The IGSF6 protein is predicted to be in the plasma membrane. IGSF6 has a signal peptide from amino acids 17 to 32. IGSF6 has post-translational modifications including phosphorylation sites and lysine acetylation sites. The phosphorylation sites at amino acid positions 3, 5, 91, 193, 198, 222, and 236, and these sites are important in enzymatic function. The lysine acetylation sites are at amino acids 187, 195, 196, 213, and 224, and they are important in gene expression, protein–protein interactions, and protein processing and degradation. IGSF6 has a SUMOylation site at amino acid 190.
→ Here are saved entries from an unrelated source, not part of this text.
@[simp] theorem respond_cfg (s : State) (r : Response) :
    (s.respond r).cfg = s.cfg := rfl
@[simp] theorem respond_cpuVariant (s : State) (r : Response) :
    (s.respond r).cpuVariant = s.cpuVariant := rfl
@[simp] theorem respond_cpuBe (s : State) (r : Response) :
    (s.respond r).cpuBe = s.cpuBe := rfl
@[simp] theorem respond_cpuVec (s : State) (r : Response) :
    (s.respond r).cpuVec = s.cpuVec := rfl
@[simp] theorem respond_cpuReady (s : State) (r : Response) :
    (s.respond r).cpuReady = s.cpuReady := rfl
@[simp] theorem respond_phase (s : State) (r : Response) :
    (s.respond r).phase = s.phase := rfl
@[simp] theorem respond_cause (s : State) (r : Response) :
    (s.respond r).cause = s.cause := rfl
@[simp] theorem respond_rt (s : State) (r : Response) :
    (s.respond r).rt = s.rt := rfl
@[simp] theorem respond_stores (s : State) (r : Response) :
    (s.respond r).stores = s.stores := rfl
@[simp] theorem respond_dev (s : State) (r : Response) :
    (s.respond r).dev = s.dev := rfl
@[simp] theorem respond_diag (s : State) (r : Response) :
    (s.respond r).diag = s.diag := rfl
@[simp] theorem respond_epoch (s : State) (r : Response) :
    (s.respond r).epoch = s.epoch := rfl
@[simp] theorem respond_out (s : State) (r : Response) :
    (s.respond r).out = { response := some r } := rfl
@[simp] theorem respond_input (s : State) (r : Response) :
    (s.respond r).input = s.input := rfl

@[simp] theorem setStore_cfg (s : State) (i : Nat) (m : Memory) :
    (s.setStore i m).cfg = s.cfg := rfl
@[simp] theorem setStore_cpuVariant (s : State) (i : Nat) (m : Memory) :
    (s.setStore i m).cpuVariant = s.cpuVariant := rfl
@[simp] theorem setStore_cpuBe (s : State) (i : Nat) (m : Memory) :
    (s.setStore i m).cpuBe = s.cpuBe := rfl
@[simp] theorem setStore_cpuVec (s : State) (i : Nat) (m : Memory) :
    (s.setStore i m).cpuVec = s.cpuVec := rfl
@[simp] theorem setStore_cpuReady (s : State) (i : Nat) (m : Memory) :
    (s.setStore i m).cpuReady = s.cpuReady := rfl
@[simp] theorem setStore_phase (s : State) (i : Nat) (m : Memory) :
    (s.setStore i m).phase = s.phase := rfl
@[simp] theorem setStore_cause (s : State) (i : Nat) (m : Memory) :
    (s.setStore i m).cause = s.cause := rfl
@[simp] theorem setStore_rt (s : State) (i : Nat) (m : Memory) :
    (s.setStore i m).rt = s.rt := rfl
@[simp] theorem setStore_stores (s : State) (i : Nat) (m : Memory) :
    (s.setStore i m).stores = s.stores.set i m := rfl
@[simp] theorem setStore_dev (s : State) (i : Nat) (m : Memory) :
    (s.setStore i m).dev = s.dev := rfl
@[simp] theorem setStore_diag (s : State) (i : Nat) (m : Memory) :
    (s.setStore i m).diag = s.diag := rfl
@[simp] theorem setStore_epoch (s : State) (i : Nat) (m : Memory) :
    (s.setStore i m).epoch = s.epoch := rfl
@[simp] theorem setStore_out (s : State) (i : Nat) (m : Memory) :
    (s.setStore i m).out = s.out := rfl
@[simp] theorem setStore_input (s : State) (i : Nat) (m : Memory) :
    (s.setStore i m).input = s.input := rfl

@[simp] theorem setDev_cfg (s : State) (h : HandlerId) (d : DevState) :
    (s.setDev h d).cfg = s.cfg := rfl
@[simp] theorem setDev_cpuVariant (s : State) (h : HandlerId) (d : DevState) :
    (s.setDev h d).cpuVariant = s.cpuVariant := rfl
@[simp] theorem setDev_cpuBe (s : State) (h : HandlerId) (d : DevState) :
    (s.setDev h d).cpuBe = s.cpuBe := rfl
@[simp] theorem setDev_cpuVec (s : State) (h : HandlerId) (d : DevState) :
    (s.setDev h d).cpuVec = s.cpuVec := rfl
@[simp] theorem setDev_cpuReady (s : State) (h : HandlerId) (d : DevState) :
    (s.setDev h d).cpuReady = s.cpuReady := rfl
@[simp] theorem setDev_phase (s : State) (h : HandlerId) (d : DevState) :
    (s.setDev h d).phase = s.phase := rfl
@[simp] theorem setDev_cause (s : State) (h : HandlerId) (d : DevState) :
    (s.setDev h d).cause = s.cause := rfl
@[simp] theorem setDev_rt (s : State) (h : HandlerId) (d : DevState) :
    (s.setDev h d).rt = s.rt := rfl
@[simp] theorem setDev_stores (s : State) (h : HandlerId) (d : DevState) :
    (s.setDev h d).stores = s.stores := rfl
@[simp] theorem setDev_dev (s : State) (h : HandlerId) (d : DevState) :
    (s.setDev h d).dev = Assoc.put s.dev h.toNat d := rfl
@[simp] theorem setDev_diag (s : State) (h : HandlerId) (d : DevState) :
    (s.setDev h d).diag = s.diag := rfl
@[simp] theorem setDev_epoch (s : State) (h : HandlerId) (d : DevState) :
    (s.setDev h d).epoch = s.epoch := rfl
@[simp] theorem setDev_out (s : State) (h : HandlerId) (d : DevState) :
    (s.setDev h d).out = s.out := rfl
@[simp] theorem setDev_input (s : State) (h : HandlerId) (d : DevState) :
    (s.setDev h d).input = s.input := rfl

@[simp] theorem logDiag_cfg (s : State) (d : DiagRecord) :
    (s.logDiag d).cfg = s.cfg := rfl
@[simp] theorem logDiag_cpuVariant (s : State) (d : DiagRecord) :
    (s.logDiag d).cpuVariant = s.cpuVariant := rfl
@[simp] theorem logDiag_cpuBe (s : State) (d : DiagRecord) :
    (s.logDiag d).cpuBe = s.cpuBe := rfl
@[simp] theorem logDiag_cpuVec (s : State) (d : DiagRecord) :
    (s.logDiag d).cpuVec = s.cpuVec := rfl
@[simp] theorem logDiag_cpuReady (s : State) (d : DiagRecord) :
    (s.logDiag d).cpuReady = s.cpuReady := rfl
@[simp] theorem logDiag_phase (s : State) (d : DiagRecord) :
    (s.logDiag d).phase = s.phase := rfl
@[simp] theorem logDiag_cause (s : State) (d : DiagRecord) :
    (s.logDiag d).cause = s.cause := rfl
@[simp] theorem logDiag_rt (s : State) (d : DiagRecord) :
    (s.logDiag d).rt = s.rt := rfl
@[simp] theorem logDiag_stores (s : State) (d : DiagRecord) :
    (s.logDiag d).stores = s.stores := rfl
@[simp] theorem logDiag_dev (s : State) (d : DiagRecord) :
    (s.logDiag d).dev = s.dev := rfl
@[simp] theorem logDiag_diag (s : State) (d : DiagRecord) :
    (s.logDiag d).diag = s.diag ++ [d] := rfl
@[simp] theorem logDiag_epoch (s : State) (d : DiagRecord) :
    (s.logDiag d).epoch = s.epoch := rfl
@[simp] theorem logDiag_out (s : State) (d : DiagRecord) :
    (s.logDiag d).out = s.out := rfl
@[simp] theorem logDiag_input (s : State) (d : DiagRecord) :
    (s.logDiag d).input = s.input := rfl

@[simp] theorem startupFail_cfg (c : Cause) (s : State) :
    (startupFail c s).cfg = s.cfg := rfl
@[simp] theorem startupFail_cpuVariant (c : Cause) (s : State) :
    (startupFail c s).cpuVariant = s.cpuVariant := rfl
@[simp] theorem startupFail_cpuBe (c : Cause) (s : State) :
    (startupFail c s).cpuBe = s.cpuBe := rfl
@[simp] theorem startupFail_cpuVec (c : Cause) (s : State) :
    (startupFail c s).cpuVec = s.cpuVec := rfl
@[simp] theorem startupFail_cpuReady (c : Cause) (s : State) :
    (startupFail c s).cpuReady = s.cpuReady := rfl
@[simp] theorem startupFail_phase (c : Cause) (s : State) :
    (startupFail c s).phase = .failed := rfl
@[simp] theorem startupFail_cause (c : Cause) (s : State) :
    (startupFail c s).cause = c := rfl
@[simp] theorem startupFail_rt (c : Cause) (s : State) :
    (startupFail c s).rt = s.rt := rfl
@[simp] theorem startupFail_stores (c : Cause) (s : State) :
    (startupFail c s).stores = s.stores := rfl
@[simp] theorem startupFail_dev (c : Cause) (s : State) :
    (startupFail c s).dev = s.dev := rfl
@[simp] theorem startupFail_diag (c : Cause) (s : State) :
    (startupFail c s).diag = s.diag := rfl
@[simp] theorem startupFail_epoch (c : Cause) (s : State) :
    (startupFail c s).epoch = s.epoch := rfl
@[simp] theorem startupFail_out (c : Cause) (s : State) :
    (startupFail c s).out = { response := some { err := c.code } } := rfl
@[simp] theorem startupFail_input (c : Cause) (s : State) :
    (startupFail c s).input = s.input := rfl

@[simp] theorem runtimeAbort_cfg (c : Cause) (s : State) :
    (runtimeAbort c s).cfg = s.cfg := rfl
@[simp] theorem runtimeAbort_cpuVariant (c : Cause) (s : State) :
    (runtimeAbort c s).cpuVariant = s.cpuVariant := rfl
@[simp] theorem runtimeAbort_cpuBe (c : Cause) (s : State) :
    (runtimeAbort c s).cpuBe = s.cpuBe := rfl
@[simp] theorem runtimeAbort_cpuVec (c : Cause) (s : State) :
    (runtimeAbort c s).cpuVec = s.cpuVec := rfl
@[simp] theorem runtimeAbort_cpuReady (c : Cause) (s : State) :
    (runtimeAbort c s).cpuReady = s.cpuReady := rfl
@[simp] theorem runtimeAbort_phase (c : Cause) (s : State) :
    (runtimeAbort c s).phase = .aborted := rfl
@[simp] theorem runtimeAbort_cause (c : Cause) (s : State) :
    (runtimeAbort c s).cause = c := rfl
@[simp] theorem runtimeAbort_rt (c : Cause) (s : State) :
    (runtimeAbort c s).rt = s.rt := rfl
@[simp] theorem runtimeAbort_stores (c : Cause) (s : State) :
    (runtimeAbort c s).stores = s.stores := rfl
@[simp] theorem runtimeAbort_dev (c : Cause) (s : State) :
    (runtimeAbort c s).dev = s.dev := rfl
@[simp] theorem runtimeAbort_diag (c : Cause) (s : State) :
    (runtimeAbort c s).diag = s.diag := rfl
@[simp] theorem runtimeAbort_epoch (c : Cause) (s : State) :
    (runtimeAbort c s).epoch = s.epoch := rfl
@[simp] theorem runtimeAbort_out (c : Cause) (s : State) :
    (runtimeAbort c s).out = { response := some { err := c.code } } := rfl
@[simp] theorem runtimeAbort_input (c : Cause) (s : State) :
    (runtimeAbort c s).input = s.input := rfl

@[simp] theorem appendRegion_cfg (rt' : List Region) (s : State) :
    (appendRegion rt' s).cfg = s.cfg := rfl
@[simp] theorem appendRegion_cpuVariant (rt' : List Region) (s : State) :
    (appendRegion rt' s).cpuVariant = s.cpuVariant := rfl
@[simp] theorem appendRegion_cpuBe (rt' : List Region) (s : State) :
    (appendRegion rt' s).cpuBe = s.cpuBe := rfl
@[simp] theorem appendRegion_cpuVec (rt' : List Region) (s : State) :
    (appendRegion rt' s).cpuVec = s.cpuVec := rfl
@[simp] theorem appendRegion_cpuReady (rt' : List Region) (s : State) :
    (appendRegion rt' s).cpuReady = s.cpuReady := rfl
@[simp] theorem appendRegion_phase (rt' : List Region) (s : State) :
    (appendRegion rt' s).phase = s.phase := rfl
@[simp] theorem appendRegion_cause (rt' : List Region) (s : State) :
    (appendRegion rt' s).cause = s.cause := rfl
@[simp] theorem appendRegion_rt (rt' : List Region) (s : State) :
    (appendRegion rt' s).rt = rt' := rfl
@[simp] theorem appendRegion_stores (rt' : List Region) (s : State) :
    (appendRegion rt' s).stores = s.stores ++ [[]] := rfl
@[simp] theorem appendRegion_dev (rt' : List Region) (s : State) :
    (appendRegion rt' s).dev = s.dev := rfl
@[simp] theorem appendRegion_diag (rt' : List Region) (s : State) :
    (appendRegion rt' s).diag = s.diag := rfl
@[simp] theorem appendRegion_epoch (rt' : List Region) (s : State) :
    (appendRegion rt' s).epoch = s.epoch := rfl
@[simp] theorem appendRegion_out (rt' : List Region) (s : State) :
    (appendRegion rt' s).out = s.out := rfl
@[simp] theorem appendRegion_input (rt' : List Region) (s : State) :
    (appendRegion rt' s).input = s.input := rfl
== Homology and Evolution ==

=== Paralogs ===

The only paralog of IGSF6 is T cell receptor beta variable 28 (TCRBV28). Birds are the most distant organism that TRBV28 is found in, so the gene duplication to create the paralog occurred about 320 million years ago. TRBV28 is a quickly evolving gene, as it evolves similarly to fibrinogen alpha.

IGSF6 Paralog Table.

=== Orthologs ===

The orthologs of IGSF6 were found through NCBI protein and sorted by median date of divergence and sequence identity to the human protein. The IGSF6 protein is found only in vertebrates with the H. sapiens IGSF6 protein being most distantly related to the fish IGSF6 protein. The human IGSF6 protein is most closely related to the IGSF6 protein of other mammals. Aves, reptiles, amphibians, and fish proteins have an average sequence similarity to the human protein of 52%, 50%, 50%, and 45% respectively. IGSF6 is a fast-evolving gene because it evolves similarly to fibrinogen alpha.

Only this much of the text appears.